= Emily Hoyle =

British mountain climber (1984–2022)

Emily Annabelle Pearce Gould (26 July 1984 – 27 November 2022), commonly known as Emily Hoyle, was a British mountain climber.

==Early life and family==
Hoyle was born in London in 1984 to venture capitalist Rupert Pearce Gould and Frances Royle, a former nurse. She was diagnosed with cystic fibrosis at an early age along with her brothers, Edward, and Harry. The family later relocated to Cambridge, where she attended St Mary's School, followed by Rugby School. Later, she attended Bristol University, where she studied pure physics.
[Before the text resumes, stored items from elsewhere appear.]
-- ==== Sys2Proof/Machine/Grant.lean ====
section
/-!
DEFINITION. The grant of an attention slot (5.6): the order of R94 over candidates, acknowledgements, demands and the sweep.
-/

namespace Sys2Proof.Machine

/-- What a look at one chosen station gives (R95): the order is taken again from step 1, or a transaction is issued. -/
inductive GrantStep
  | again (s : State)
  | issued (s : State)

/-- Descriptor work of a candidate (R94, steps 1, 3 and 5): DESCRIPTOR mode, PENDING or SERVING, its descriptor claimed by
neither engine (R107). -/
def State.hasWork (s : State) (e : Engine) (passed : List (Fin 64)) (i : Fin 64) : Bool :=
  s.candidate e passed i && decide ((s.station i).config.mode = .descriptor) &&
    decide ((s.attn i).state = .pending ∨ (s.attn i).state = .serving) &&
    decide (s.claim (s.station i).config.descriptor = none)

/-- Step 1 of R94: urgent descriptor work, at level 8; lowest index. -/
def State.urgentWork (s : State) (e : Engine) (passed : List (Fin 64)) : Option (Fin 64) :=
  lowest fun i => s.hasWork e passed i && decide ((s.attn i).level = 8)

/-- Step 2 of R94: acknowledgements owed; lowest index. -/
def State.owedAcknowledge (s : State) (e : Engine) (passed : List (Fin 64)) : Option (Fin 64) :=
  lowest fun i => s.candidate e passed i && decide ((s.attn i).state = .acking)

/-- Step 3 of R94: descriptor work at an eligible level above D; highest level, then lowest index. -/
def State.importantWork (s : State) (e : Engine) (passed : List (Fin 64)) : Option (Fin 64) :=
  highest (fun i => s.hasWork e passed i && s.eligible (s.attn i).level && decide (s.demandLevel.val < (s.attn i).level.val))
    fun i => (s.attn i).level.val

/-- Step 5 of R94: descriptor work at an eligible level not above D; highest level, then lowest index. -/
def State.remainingWork (s : State) (e : Engine) (passed : List (Fin 64)) : Option (Fin 64) :=
  highest (fun i => s.hasWork e passed i && s.eligible (s.attn i).level && decide ((s.attn i).level.val ≤ s.demandLevel.val))
    fun i => (s.attn i).level.val

/-- The transfer of a station's descriptor as it stands (R109). -/
def State.buildTransfer (s : State) (i : Fin 64) (d : Fin 32) : Transaction :=
  let r := s.descriptor d
  s.build i (.transfer d) r.kind.req r.point r.perTransfer
    (if r.kind = .write then s.sendWords r.pair r.wordOffset.val r.perTransfer.toNat else [])
    (retryLimit (s.station i).config)

/-- A station chosen at step 1, 3 or 5 is granted (R95): a spent descriptor's end action, handed over at once when it is
ESCALATE; a pair in the wrong direction; or the claim and the issue of a transfer, a PENDING record becoming SERVING. -/
def State.grantDescriptor (s : State) (e : Engine) (i : Fin 64) : GrantStep :=
  let d := (s.station i).config.descriptor
  let r := s.descriptor d
  if r.remaining = 0 then
    let s' := s.endAction i r.endAction
    .again (if r.endAction = .escalate then s'.handOver i .endAction else s')
  else if (s.pair r.pair).direction ≠ r.kind.direction then .again s
  else .issued ((s.setAttn i { s.attn i with state := .serving }).issue e (s.buildTransfer i d))

/-- A station chosen at step 2 is granted an ACKNOWLEDGE (R96). -/
def State.grantAcknowledge (s : State) (e : Engine) (i : Fin 64) : State :=
  s.issue e (s.build i .acknowledge .acknowledge 0 0 [] (retryLimit (s.station i).config))

/-- The transaction of a demand entry (R78). -/
def State.buildDemand (s : State) (q : Demand) : Transaction :=
  s.build q.station (.demand q) q.kind.req q.point q.count q.data (retryLimit (s.station q.station).config)

/-- Step 4 of R94 on a RUNNING engine, over its queue (R77): heads whose station is disabled or out of scope are discarded, and
the first fit head is issued. The flag says whether one was. -/
def State.serveDemands (s : State) (e : Engine) : List Demand → State × Bool
  | [] => (s, false)
  | q :: rest =>
    let s' := s.withEngine e fun en => { en with demands := rest }
    if (s.station q.station).config.enabled = true ∧ s.inScope e q.station = true then
      (s'.issue e (s'.buildDemand q), true)
    else (s'.demandNotice e q .discarded 0 []).serveDemands e rest

/-- Step 4 of R94: demands are served only while the engine is RUNNING (R59, R77). -/
def State.demandStep (s : State) (e : Engine) : State × Bool :=
  if (s.engine e).run = .running then s.serveDemands e (s.engine e).demands else (s, false)

/-- A sweep step is granted to a station (R99): it joins the visited list, the cursor goes behind it, and a STATUS with one
attempt is issued. -/
def State.grantSweep (s : State) (e : Engine) (i : Fin 64) : State :=
  let s := s.withEngine e fun en => { en with visited := en.visited ++ [i], cursor := i + 1 }
  s.issue e (s.build i .sweep .status 0 0 [] 1)

/-- Steps 6 and 7 of R94: a sweep step, the end of a sweep that finds no station, or nothing. -/
def State.sweepStep (s : State) (e : Engine) (passed : List (Fin 64)) : State × Bool :=
  if (s.engine e).callPending then
    match s.sweepSearch e passed with
    | some i => (s.grantSweep e i, true)
    | none => (s.endSweep e, false)
  else (s, false)

/-- The grant order of R94, taken again from step 1 after each station that is passed over (R93). The first argument bounds
the returns: 64 stations, each passed over once at most. The flag says whether a transaction was issued. -/
def State.grantFrom : Nat → Engine → List (Fin 64) → State → State × Bool
  | 0, _, _, s => (s, false)
  | n + 1, e, passed, s =>
    match s.urgentWork e passed with
    | some i =>
      match s.grantDescriptor e i with
      | .again s' => State.grantFrom n e (i :: passed) s'
      | .issued s' => (s', true)
    | none =>
      match s.owedAcknowledge e passed with
      | some i => (s.grantAcknowledge e i, true)
      | none =>
        match s.importantWork e passed with
        | some i =>
          match s.grantDescriptor e i with
          | .again s' => State.grantFrom n e (i :: passed) s'
          | .issued s' => (s', true)
        | none =>
          match s.demandStep e with
          | (s', true) => (s', true)
          | (s', false) =>
            match s'.remainingWork e passed with
            | some i =>
              match s'.grantDescriptor e i with
              | .again s'' => State.grantFrom n e (i :: passed) s''
              | .issued s'' => (s'', true)
            | none => s'.sweepStep e passed

/-- The grant order taken from step 1 with some stations passed over (R93). -/
def State.grantOrder (s : State) (e : Engine) (passed : List (Fin 64)) : State × Bool :=
  State.grantFrom (65 - passed.length) e passed s

/-- A grant for one engine at the start of one of its attention slots (R93). -/
def State.grant (s : State) (e : Engine) : State × Bool := s.grantOrder e []

end Sys2Proof.Machine
end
In 2008, she married John Hoyle, a Scots Guard officer.

==Career==
Hoyle began her career as a banker at Standard Chartered Bank in London and Abu Dhabi, before transitioning to becoming a Pilates instructor.

Hoyle's most notable achievement in mountain climbing occurred in 2015, following a double lung transplant in 2012. She was part of a team of organ transplant recipients on an expedition initially aimed at climbing Cotopaxi in South America. Due to volcanic activity, the team redirected to Cayambe, Ecuador's second-highest volcano. Her ascent to 5,350 meters set a record for the highest altitude climbed by a female double lung transplant recipient.

An advocate for cystic fibrosis awareness, Hoyle was also known for raising funds for organ preservation technology. She died in 2022 at the age of 38.